Lernnavi's dataset is formatted in three main tables:
* *users*: demographic information of users.
* *events*: events done by the users in the platform.
* *transactions*: question and answer solved by user.

You should provide arguments and justifications for all of your design decisions throughout this investigation. You can use your M3 responses as the basis for this discussion.

In [1]:
# Import the tables of the data set as dataframes.
import numpy as np
import pandas as pd
import matplotlib.pyplot as plt

import json
from collections import defaultdict
from tqdm import tqdm

DATA_DIR = '../../data/raw' # You many change the directory

users = pd.read_csv('{}/users.csv.gz'.format(DATA_DIR))
events = pd.read_csv('{}/events.csv.gz'.format(DATA_DIR))
transactions = pd.read_csv('{}/transactions.csv.gz'.format(DATA_DIR))

In [2]:
topic_trees = pd.read_csv('{}/topic_trees.csv.gz'.format(DATA_DIR))
topics_translated = pd.read_csv('{}/topics_translated.csv.gz'.format(DATA_DIR))
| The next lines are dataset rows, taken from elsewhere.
-- ==== Sys2Proof/Syntax.lean ====
section
/-!
DEFINITION. The commands the block takes: one constructor of Instr for each row of the table of
operations and events, with what the outside world or the hardware supplies to that step as operands.
The table gives no operand encodings (every row's "fields" is empty), so the operands are those that the
numbered rule of the row names.
-/

namespace Sys2Proof

/-- A source of mailbox commands (R309): a master, the maintenance node or the local port. -/
inductive Source where
  | master (m : MasterId)
  | maint
  | host
  deriving DecidableEq, Repr

/-- A complete mailbox command as the lanes take it (R307): its source, the inbound ring that held it, its
TAG and its payload octets. The opcode is the row's own. -/
structure MailCmd where
  src : Source
  ring : RingId
  tag : Byte
  payload : Bytes
  deriving DecidableEq, Repr

/-- Positions of one front-end (0 to 7) or bank (0 to 11). -/
abbrev Position := Fin 12

/-- A set of positions of one front-end or bank. -/
abbrev PosMask := BitVec 12

/-- A modulator of one front-end, by its index (R72). -/
abbrev Modulator := Fin 20

/-- The receiver of a drive stream: a group front-end (R45) or a field bank (R450). -/
inductive DriveDest where
  | grp (g : GroupId)
  | bank (b : BankId)
  deriving DecidableEq, Repr

/-- What arrives on one lane input when the lane's DRIVE block ends a frame (R47 to R50): the frame as the
lane sent it, or other bits, of which the first `n` arrived, with the frame-start line right or wrong. -/
inductive RxDrive where
  | asSent
  | bits (w : BitVec 16) (n : Nat) (fsOk : Bool)
  deriving DecidableEq, Repr

/-- The 192 bits of a side frame, bit 0 sent first (R76). -/
abbrev SideBits := BitVec 192

/-- The output bits of the twenty modulators of a front-end at one FIELD clock, in index order (R75). -/
abbrev ModBits := BitVec 20

/-- One word of a front-end's stream: the modulator bits, one bit of the side frame, and the marker (R75). -/
abbrev StreamWord := BitVec 22

/-- What arrives of the 192 stream words that carry one side frame (R75, R76): the words as the front-end forms them from its
own state, with the modulators' output bits and the voltage-watch comparators that its inputs give, or other words. -/
inductive RxStream where
  | asSent (mods : List ModBits) (vw : BitVec 8)
  | words (ws : List StreamWord)
  deriving DecidableEq, Repr

/-- The 160 bits of a bank sample frame (R456). -/
abbrev BankBits := BitVec 160

/-- A bank's sample frame as it reaches a lane (R456): as the bank forms it from its own state, with the raw input states, the
output read-backs, the current limits, the supply comparators and the measured value that its terminals give, or other bits. -/
inductive RxBank where
  | asSent (raw rb cl : PosMask) (sup : BitVec 3) (mval : Word)
  | bits (w : BankBits)
  deriving DecidableEq, Repr

/-- One lane's fine-path sums of a calibration: the outputs that count of ZERO and of REF, and their numbers (R122). -/
structure CalMeas where
  lane : LaneId
  zeroSum : Int
  zeroN : Nat
  refSum : Int
  refN : Nat
  deriving DecidableEq, Repr

/-- What the calibration of one modulator in Thaw measured (R128): each lane's sums, whether REFS was set throughout, and the
CMPREF results of its REF step within and outside their limit (R122). -/
structure ThawCal where
  group : GroupId
  mod : Fin 20
  meas : List CalMeas
  refsHeld : Bool
  cmprefGood : Nat
  cmprefBad : Nat
  deriving DecidableEq, Repr

/-- Extreme readings of core supply in mV and of TEST clock in 10 kHz over a run, and its mean TEST frequency (R424, R446). -/
structure RangeMeas where
  vmin : Nat
  vmax : Nat
  fmin : Nat
  fmax : Nat
  testf : Nat
  deriving DecidableEq, Repr

/-- The outcome of a logic BIST run before it is judged (R423, R424, R446). -/
structure LbistRun where
  sig : BitVec 64
  pcount : DWord
  gen : DWord
  meas : RangeMeas
  deriving DecidableEq, Repr

/-- What the Thaw steps found (R381, R382): the lanes and hubs that passed memory BIST, the logic BIST runs of lanes and hubs, the
lanes that found each firmware slot good (R516), the lanes whose check-value unit passed, the slot-coding contacts as read at step 7
(R536), the group or bank faults found on the way, each by its code and the items of its scope, and the calibrations of step 8. -/
structure ThawResult where
  mbistL : LaneMask
  mbistH : BitVec 2
  lbist : Vector LbistRun 3
  lbistHub : Vector LbistRun 2
  slotA : LaneMask
  slotB : LaneMask
  cvu : LaneMask
  pins : Fin 64
  groupFaults : List (Nat × List Nat)
  cals : List ThawCal
  deriving DecidableEq, Repr

/-- A frame as one hub receives it (R226): the ns between the last code-group and its complete reception, which lie within one
tick (notes/assumptions/124.md), whether the packet is whole and free of code-group errors (check 1), and the octets of header,
payload and frame check sequence. -/
structure RxFrame where
  late : Nat
  codeOk : Bool
  octets : Bytes
  deriving DecidableEq, Repr

/-- A compare record of a partner lane (R24, R172): its evaluation index, the groups its lane holds valid,
and its check value over drive image, latched fault set and proving decisions. -/
structure CompareRec where
  index : Nat
  mask : GroupMask
  check : DWord
  deriving DecidableEq, Repr

/-- A compare record as it arrives over a lane link: as the partner formed it, or with another mask and check value. -/
inductive RxCompare where
  | asSent
  | record (mask : GroupMask) (check : DWord)
  deriving DecidableEq, Repr

/-- The three triggers of an injected sequence (R101). -/
inductive InjSource where
  | contactor
  | trip
  | explicit
  deriving DecidableEq, Repr

/-- What a modulator's input is connected to (R72, R120): the node of its own index, nothing, a position of its type (a
spare), or a calibration input. -/
inductive ModInput where
  | own
  | off
  | chan (k : Fin 8)
  | zero
  | ref
  deriving DecidableEq, Repr

/-- A control write of a lane to a front-end register (R97). -/
inductive FeWrite where
  | refEn (on : Bool)
  | probe (mask : BitVec 8)
  | auxCtrl (v : Word)
  | auxSel (v : Word)
  | auxReq (v : Word)
  | auxRseq (j : Fin 4) (v : Word)
  | auxIseq (v : Word)
  | modulators (run : Bool)
  | vwLimit (k : Fin 8) (mv : Nat)
  | modInput (m : Modulator) (x : ModInput)
  deriving DecidableEq, Repr

/-- A lane's chip strobe as it reaches a front-end (R177): as the lane formed it, or with other chip values. -/
inductive RxChips where
  | asSent
  | values (v : BitVec 8)
  deriving DecidableEq, Repr

/-- An item that keeps a proof timer (R66, R461). -/
inductive ProofItem where
  | chan (c : Chan)
  | point (p : Point)
  deriving DecidableEq, Repr

/-- The two spares of the Understorey slice (R72). -/
inductive Spare where
  | volt
  | curr
  deriving DecidableEq, Repr

/-- A register that a write without a row of its own addresses: a window word through a chip select (R331),
or a register of a lane's check-value unit by byte offset (R299 to R303). -/
inductive RegTarget where
  | window (h : HubId) (addr : Word) (v : Word)
  | cvu (l : LaneId) (off : Nat) (v : DWord)
  deriving DecidableEq, Repr

/-- Where an uncorrectable queue-memory error lies (R321). -/
inductive QmemHit where
  | inHeader (q : RingId)
  | inBody (q : RingId)
  | outMsg (q : RingId)
  | idle
  deriving DecidableEq, Repr

/-- A memory that a scrubber reads (R442). -/
inductive MemUnit where
  | lane (l : LaneId)
  | hub (h : HubId)
  deriving DecidableEq, Repr

/-- The outcome of the steps of a lane restart (R437). -/
structure RestartResult where
  mbist : Bool
  lbist : LbistRun
  image : Bool
  param : Bool
  deriving DecidableEq, Repr

/-- The outcome of a hub slice (R438): its MISR, and the readings of R424. -/
structure SliceRun where
  misr : BitVec 64
  meas : RangeMeas
  deriving DecidableEq, Repr

/-- The two contactors of a group (R412). -/
inductive Contactor where
  | a
  | b
  deriving DecidableEq, Repr

/-- The supply conditions of a bank as its comparators pass them (R467). -/
inductive SupplyEdge where
  | warnOn
  | warnOff
  | lossOn
  | missOn
  | missOff
  deriving DecidableEq, Repr

/-- Lanes A to C and hubs X and Y as silicon items 0 to 4 (R492). -/
abbrev SiliconItem := Fin 5

/-- A ring-oscillator measurement (R497): corrected drift in 0.001 % and die temperature in 0.1 K. -/
structure OscMeasure where
  drift : Int
  temp : Nat
  deriving DecidableEq, Repr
## Task 0: Research Question

**Research question:**
Does the study of students' behavior help predict their evaluation results?

1. To answer this question, we first focus cleaning the data to remove all inactive students. Our preprocessing aims at constituting a dataset tracking a subset of actions identified as expressing a user's activity, with a minimum number of actions characterizing active users.

2. Then we cluster the students based on a set of metrics as defined in [Shirvani Boroujeni et al](https://infoscience.epfl.ch/record/218657/files/). This is to allow the detection of an optimal student behavior.

3. Finally we perform train a time series classification model on the weekly data to predict wether a student will pass or fail its level-check evaluation.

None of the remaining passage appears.